INTERVENTO/ Pronto Soccorso perennemente intasato con barelle addossate le une alle altre, con pazienti che attendono ore interminabili per poter ricevere le cure del caso e magari un referto specialistico che non arriva mai perché si è perso (ho registrato personalmente la cosa: due episodi a distanza di pochi minuti l’uno dall’altro).
Acqua che piove nei reparti raccolta con i secchi mentre fuori si fa una ristrutturazione della facciata (o “di facciata??”).
Dipendenti della Sanita Service che dopo tante battaglie per l’internalizzazione rischiano di essere esternalizzati nuovamente come se fossero in un girone dantesco.
Infermieri che fanno ciò che non dovrebbero fare per supplire la carenza di organico e di personale OSS.
Liste d’attesa interminabili.
A tutto questo si aggiunge un piano di riordino ospedaliero capotico che invece di migliorare l’assistenza non affronta la penuria di posti letto che è di 2,7 ogni mille abitanti mentre la media nazionale è di 3,7 e quella europea è di 5,1. E per nascondere la polvere sotto il tappeto si celebrano affannose inaugurazioni farlocche di strutture sanitarie che hanno tanto il sapore elettoralistico.

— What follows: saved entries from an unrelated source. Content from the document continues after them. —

-- ==== Sys2Proof/Syntax.lean ====
section
/-! DEFINITION. The commands of the block: one constructor of `Instr` for each row of spec/opcode_table.json,
and the operand types they carry. Numbers fixed in silicon (engines, Sleeves, ports, packs, groups, channels)
are `Fin`; encoded fields of an engine instruction word are bit vectors of the field's width (R87). -/
namespace Sys2Proof

/-- The two AC feeds (R18). -/
inductive Feed where
  | A | B
  deriving DecidableEq, Repr

/-- Access levels of the dictionary, in rising order (R329). -/
inductive Level where
  | observe | operate | service | factory
  deriving DecidableEq, Repr

abbrev EngineId := Fin 1024
abbrev SleeveId := Fin 32
abbrev PortId := Fin 256
abbrev PackId := Fin 32
abbrev GroupId := Fin 32
abbrev CurveId := Fin 16
abbrev TwId := Fin 16
abbrev TimerId := Fin 64

/-- A register field of an engine instruction word, bits 21:17, 16:12 or 11:7 (R87). -/
abbrev Reg := BitVec 5

/-- The predicate field, bits 31:28: N negates, P names p0 to p7 (R87, R88). -/
structure Pred where
  n : Bool
  p : BitVec 3
  deriving DecidableEq, Repr

/-- What the detector of one feed hands to the wheel at a tick (R36): measured angle, frequency (F32 Hz),
positive- and negative-sequence magnitude (F32 % of V_NOM). -/
structure FeedMeas where
  angle : Word
  freq : Word
  mag : Word
  neg : Word
  deriving DecidableEq, Repr

/-- A word under ECC (R79): a word of an engine's active instruction bank or data memory, a double word of a bank of
shared memory, a double word of a tally unit. -/
inductive EccWord where
  | imem (e : EngineId) (k : Fin 1024)
  | dmem (e : EngineId) (k : Fin 1024)
  | shm (s : SleeveId) (bank : Fin 16) (k : Fin 512)
  | tally (s : SleeveId) (k : Fin 1024)
  deriving DecidableEq, Repr

/-- An upset: a stored word has lost one bit, or more than ECC can correct (R79, R82). -/
structure Upset where
  word : EccWord
  uncorrectable : Bool
  deriving DecidableEq, Repr

/-- What reaches the controller at a tick: the two detectors, the 16 codes of local sense (R399), whether
the clock generator produced a cycle shorter than 833 ps in the round just ended (R31), and the memory words that
have been upset since the tick before (R79, R82). -/
structure TickIn where
  a : FeedMeas
  b : FeedMeas
  sense : List (BitVec 16)
  shortCycle : Bool
  upsets : List Upset := []
  deriving DecidableEq, Repr

/-- Memories that the scrubber reads (R80). -/
inductive ScrubAt where
  | imem (e : EngineId)
  | dmem (e : EngineId)
  | shm (s : SleeveId) (bank : Fin 16)
  | tally (s : SleeveId)
  deriving DecidableEq, Repr

/-- An error that the scrubber finds: where, and whether it can be corrected (R79, R82). -/
structure ScrubErr where
  place : ScrubAt
  uncorrectable : Bool
  deriving DecidableEq, Repr

/-- One entry of a window table: bank 0 to 15, or 16 for the tally unit (R63); the engine number counts in the
Sleeve. -/
structure Window where
  sleeve : Nat
  engine : Nat
  bank : Nat
  first : Nat
  last : Nat
  write : Bool
  deriving DecidableEq, Repr

/-- A Yoke send slot (R68): the engine number counts in the Sleeve. -/
structure SendSlot where
  cycle : Nat
  sleeve : Nat
  engine : Nat
  dst : Nat
  entry : Nat
  deriving DecidableEq, Repr

/-- A reduction slot (R71): operation, result register and, for each Sleeve, at most one contributor. -/
structure RedSlot where
  cycle : Nat
  isMax : Bool
  res : Nat
  contributors : List (Nat × Nat)
  deriving DecidableEq, Repr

Se questo è il quadro (e purtroppo è questo) è difficile parlare di sanità come welfare che dovrebbe per definizione tendere a migliorare lo stato di salute di una popolazione; e quando i pazienti sono costretti a migrare (quelli che possono permetterselo) verso regioni più virtuose ed efficienti oppure a rivolgersi alle strutture private dove le liste di attesa, non si sa perché, non sono mai lunghe, allora vuol dire che il sistema si è inceppato e non riesce più a garantire un diritto costituzionale fondamentale, non a tutti.
Eppure basterebbe poco: la volontà politica di pensare un piano di riordino ospedaliero coerente con le esigenze del territorio e capacità manageriali – organizzative appena sopra la media.
Si riuscirebbe così a fermare un’emorragia che ogni anno costa ai cittadini della Regione Puglia oltre 300 milioni di euro, legata per l’appunto alla mobilità passiva indotta anche dai disservizi, dalla scarsità di risorse umane che costringe medici infermieri e personale di servizio a fare salti mortali; in alcuni casi senza la certezza del futuro, come sta accadendo ai lavoratori della SanitaService.
Ma soprattutto si riuscirebbe a garantire un’assistenza sanitaria degna di un Paese che ha fatto sino a pochi anni fa del welfare e della tutela della salute un punto fermo della propria carta costituzionale, un diritto garantito a tutti senza distinzione di classe o di reddito.